** EXERCISE BRIEF **
Could you reproduce every record below exactly as it stands?

[Collected data]
********

/-! ### The fields of a `CONSTRUCT` word -/

theorem vidOf_argOf (w : U32) : vidOf (argOf w) = w.extractLsb' 0 8 := by
  ext i
  simp [vidOf, argOf]

theorem outreqOf_argOf (w : U32) : outreqOf (argOf w) = w.extractLsb' 8 16 := by
  ext i
  simp [outreqOf, argOf]

theorem decode_construct {w : U32} {rest : List U32} (h : opOf w = 0x01) :
    decode (w :: rest) = .ok (decodeConstruct (argOf w), rest) := by
  simp [decode, h]

theorem decodeConstruct_of_vid {v : Variant} {arg : BitVec 24} (h : v.vid = vidOf arg) :
    decodeConstruct arg = v.construct (outreqOf arg) := by
  simp [decodeConstruct, ← h]

theorem decodeConstruct_of_no_vid {arg : BitVec 24} (h : ∀ v : Variant, v.vid ≠ vidOf arg) :
    decodeConstruct arg = .constructUnsupported (outreqOf arg) (vidOf arg) := by
  have hnone : Variant.ofVid (vidOf arg) = none :=
    Option.eq_none_iff_forall_ne_some.2 fun v hv => h v (Variant.ofVid_eq_some.1 hv)
  simp [decodeConstruct, hnone]

end Sys2Proof

namespace Sys2Proof.Machine

/-! ### The guards -/

/-- A stored fault is answered, and nothing else happens (R236). -/
theorem Answers.eq_of_fault {s t : State} {i : Instr} (h : Answers s i t) (hf : s.status.fault ≠ .noFault) :
    t = s.answered s.status s.inst [statusWord s.status.fault 0] := by
  cases h with
  | stored => rfl
  | illegal _ _ h0 | unsupported _ _ h0 | unconfigurable _ _ h0 | constructed _ _ _ h0 | unbound _ h0 | violated _ h0
  | full _ _ _ h0 | fed _ _ _ h0 | result _ h0 | reset _ h0 => exact absurd h0 hf

/-- An unbound machine accepts nothing but `CONSTRUCT` (R200). -/
theorem Answers.eq_of_unbound {s t : State} {i : Instr} (h : Answers s i t) (hf : s.status.fault = .noFault)
    (hb : s.status.bound = false) (hc : i.isConstruct = false) : t = raiseFault .protocolError s := by
  cases h with
  | stored _ h0 => exact absurd hf h0
  | illegal | unbound => rfl
  | unsupported => cases hc
  | unconfigurable | constructed => simp at hc
  | violated _ _ h1 | full _ _ _ _ h1 | fed _ _ _ _ h1 | result _ _ h1 | reset _ _ h1 => simp [hb] at h1

theorem exec_of_fault (i : Instr) {s : State} (hf : s.status.fault ≠ .noFault) :
    exec i s = .next (s.answered s.status s.inst [statusWord s.status.fault 0]) := by
  obtain ⟨t, ht, ha⟩ := exec_answers i s
  rw [ht, ha.eq_of_fault hf]

theorem exec_of_unbound {i : Instr} {s : State} (hc : i.isConstruct = false) (hf : s.status.fault = .noFault)
    (hb : s.status.bound = false) :
    exec i s = .next (s.answered ⟨false, .protocolError⟩ s.inst [0x03000000]) := by
  obtain ⟨t, ht, ha⟩ := exec_answers i s
  rw [ht, ha.eq_of_unbound hf hb hc, ← hb]
  rfl

/-- Under the invariant a bound machine without a fault is ready. -/
theorem StateInv.exists_ready {s : State} (h : StateInv s) (hf : s.status.fault = .noFault)
    (hb : s.status.bound = true) : ∃ a, Ready s a := by
  obtain ⟨a, ha⟩ := Option.isSome_iff_exists.1 (h.exists_iff_bound.trans hb)
  exact ⟨a, h, hb, hf, ha⟩

/-! ### The commands on a ready machine -/

theorem Ready.status_eq {s : State} {a : Inst} (h : Ready s a) : s.status = ⟨true, .noFault⟩ := by
  rw [← h.bound, ← h.noFault]

/-- `FEED` past the guards (R203). -/
theorem Ready.exec_feed {s : State} {a : Inst} (h : Ready s a) (n : BitVec 24) (p : List U32) :
    exec (.feed n p) s =
      if a.cfg.vid = 0x30 ∧ s.params.mixBufCap.toNat < a.bufLen + n.toNat then
        .next (s.answered ⟨true, .capacityExceeded⟩ (some a) [0x04000000])
      else .next (s.answered ⟨true, .noFault⟩ (some (feedBytes a (feedData n p))) [0x00000000]) := by
  rw [exec, execFeed_ready h.noFault h.bound h.inst h.sized]
  refine if_congr (and_congr_left' Cfg.isCity_iff) ?_ ?_
  · rw [← h.bound, ← h.inst]
    rfl
  · rw [← h.status_eq]
    rfl

/-- `RESULT` past the guards (R205). -/
theorem Ready.exec_result {s : State} {a : Inst} (h : Ready s a) :
    exec .result s = .next (s.answered ⟨true, .noFault⟩ (some (Inst.fresh a.cfg))
      (responseWords .noFault (digest s.params a))) := by
  rw [exec, execResult_ready h.noFault h.bound h.inst h.sized, ← h.status_eq]
  rfl

/-- `RESET` past the guards (R206). -/
theorem Ready.exec_reset {s : State} {a : Inst} (h : Ready s a) :
    exec .reset s = .next (s.answered ⟨true, .noFault⟩ (some (Inst.fresh a.cfg)) [0x00000000]) := by
  rw [exec, execReset_ready h.noFault h.bound h.inst h.sized, ← h.status_eq]
  rfl

/-! ### `CONSTRUCT` -/

@[simp] theorem effectiveOutLen_zero (row : Row) : effectiveOutLen row 0 = some row.outlen := rfl

theorem effectiveOutLen_xof {row : Row} {outreq : BitVec 16} (h0 : outreq ≠ 0) (hx : row.xof = true) :
    effectiveOutLen row outreq = some outreq := by
  rw [effectiveOutLen, if_neg h0, if_pos hx]

/-- The row's own length is acceptable, extendable or not (R68). -/
@[simp] theorem effectiveOutLen_self (row : Row) : effectiveOutLen row row.outlen = some row.outlen := by
  simp [effectiveOutLen]

theorem effectiveOutLen_eq_none {row : Row} {outreq : BitVec 16} (h0 : outreq ≠ 0) (hx : row.xof = false)
    (hne : outreq ≠ row.outlen) : effectiveOutLen row outreq = none := by
  rw [effectiveOutLen, if_neg h0, if_neg (by simp [hx]), if_neg hne]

********

** RESPONSE **
/-! ### The fields of a `CONSTRUCT` word -/

theorem vidOf_argOf (w : U32) : vidOf (argOf w) = w.extractLsb' 0 8 := by
  ext i
  simp [vidOf, argOf]

theorem outreqOf_argOf (w : U32) : outreqOf (argOf w) = w.extractLsb' 8 16 := by
  ext i
  simp [outreqOf, argOf]

theorem decode_construct {w : U32} {rest : List U32} (h : opOf w = 0x01) :
    decode (w :: rest) = .ok (decodeConstruct (argOf w), rest) := by
  simp [decode, h]

theorem decodeConstruct_of_vid {v : Variant} {arg : BitVec 24} (h : v.vid = vidOf arg) :
    decodeConstruct arg = v.construct (outreqOf arg) := by
  simp [decodeConstruct, ← h]

theorem decodeConstruct_of_no_vid {arg : BitVec 24} (h : ∀ v : Variant, v.vid ≠ vidOf arg) :
    decodeConstruct arg = .constructUnsupported (outreqOf arg) (vidOf arg) := by
  have hnone : Variant.ofVid (vidOf arg) = none :=
    Option.eq_none_iff_forall_ne_some.2 fun v hv => h v (Variant.ofVid_eq_some.1 hv)
  simp [decodeConstruct, hnone]

end Sys2Proof

namespace Sys2Proof.Machine

/-! ### The guards -/

/-- A stored fault is answered, and nothing else happens (R236). -/
theorem Answers.eq_of_fault {s t : State} {i : Instr} (h : Answers s i t) (hf : s.status.fault ≠ .noFault) :
    t = s.answered s.status s.inst [statusWord s.status.fault 0] := by
  cases h with
  | stored => rfl
  | illegal _ _ h0 | unsupported _ _ h0 | unconfigurable _ _ h0 | constructed _ _ _ h0 | unbound _ h0 | violated _ h0
  | full _ _ _ h0 | fed _ _ _ h0 | result _ h0 | reset _ h0 => exact absurd h0 hf

/-- An unbound machine accepts nothing but `CONSTRUCT` (R200). -/
theorem Answers.eq_of_unbound {s t : State} {i : Instr} (h : Answers s i t) (hf : s.status.fault = .noFault)
    (hb : s.status.bound = false) (hc : i.isConstruct = false) : t = raiseFault .protocolError s := by
  cases h with
  | stored _ h0 => exact absurd hf h0
  | illegal | unbound => rfl
  | unsupported => cases hc
  | unconfigurable | constructed => simp at hc
  | violated _ _ h1 | full _ _ _ _ h1 | fed _ _ _ _ h1 | result _ _ h1 | reset _ _ h1 => simp [hb] at h1

theorem exec_of_fault (i : Instr) {s : State} (hf : s.status.fault ≠ .noFault) :
    exec i s = .next (s.answered s.status s.inst [statusWord s.status.fault 0]) := by
  obtain ⟨t, ht, ha⟩ := exec_answers i s
  rw [ht, ha.eq_of_fault hf]

theorem exec_of_unbound {i : Instr} {s : State} (hc : i.isConstruct = false) (hf : s.status.fault = .noFault)
    (hb : s.status.bound = false) :
    exec i s = .next (s.answered ⟨false, .protocolError⟩ s.inst [0x03000000]) := by
  obtain ⟨t, ht, ha⟩ := exec_answers i s
  rw [ht, ha.eq_of_unbound hf hb hc, ← hb]
  rfl

/-- Under the invariant a bound machine without a fault is ready. -/
theorem StateInv.exists_ready {s : State} (h : StateInv s) (hf : s.status.fault = .noFault)
    (hb : s.status.bound = true) : ∃ a, Ready s a := by
  obtain ⟨a, ha⟩ := Option.isSome_iff_exists.1 (h.exists_iff_bound.trans hb)
  exact ⟨a, h, hb, hf, ha⟩

/-! ### The commands on a ready machine -/

theorem Ready.status_eq {s : State} {a : Inst} (h : Ready s a) : s.status = ⟨true, .noFault⟩ := by
  rw [← h.bound, ← h.noFault]

/-- `FEED` past the guards (R203). -/
theorem Ready.exec_feed {s : State} {a : Inst} (h : Ready s a) (n : BitVec 24) (p : List U32) :
    exec (.feed n p) s =
      if a.cfg.vid = 0x30 ∧ s.params.mixBufCap.toNat < a.bufLen + n.toNat then
        .next (s.answered ⟨true, .capacityExceeded⟩ (some a) [0x04000000])
      else .next (s.answered ⟨true, .noFault⟩ (some (feedBytes a (feedData n p))) [0x00000000]) := by
  rw [exec, execFeed_ready h.noFault h.bound h.inst h.sized]
  refine if_congr (and_congr_left' Cfg.isCity_iff) ?_ ?_
  · rw [← h.bound, ← h.inst]
    rfl
  · rw [← h.status_eq]
    rfl

/-- `RESULT` past the guards (R205). -/
theorem Ready.exec_result {s : State} {a : Inst} (h : Ready s a) :
    exec .result s = .next (s.answered ⟨true, .noFault⟩ (some (Inst.fresh a.cfg))
      (responseWords .noFault (digest s.params a))) := by
  rw [exec, execResult_ready h.noFault h.bound h.inst h.sized, ← h.status_eq]
  rfl

/-- `RESET` past the guards (R206). -/
theorem Ready.exec_reset {s : State} {a : Inst} (h : Ready s a) :
    exec .reset s = .next (s.answered ⟨true, .noFault⟩ (some (Inst.fresh a.cfg)) [0x00000000]) := by
  rw [exec, execReset_ready h.noFault h.bound h.inst h.sized, ← h.status_eq]
  rfl

/-! ### `CONSTRUCT` -/

@[simp] theorem effectiveOutLen_zero (row : Row) : effectiveOutLen row 0 = some row.outlen := rfl

theorem effectiveOutLen_xof {row : Row} {outreq : BitVec 16} (h0 : outreq ≠ 0) (hx : row.xof = true) :
    effectiveOutLen row outreq = some outreq := by
  rw [effectiveOutLen, if_neg h0, if_pos hx]

/-- The row's own length is acceptable, extendable or not (R68). -/
@[simp] theorem effectiveOutLen_self (row : Row) : effectiveOutLen row row.outlen = some row.outlen := by
  simp [effectiveOutLen]

theorem effectiveOutLen_eq_none {row : Row} {outreq : BitVec 16} (h0 : outreq ≠ 0) (hx : row.xof = false)
    (hne : outreq ≠ row.outlen) : effectiveOutLen row outreq = none := by
  rw [effectiveOutLen, if_neg h0, if_neg (by simp [hx]), if_neg hne]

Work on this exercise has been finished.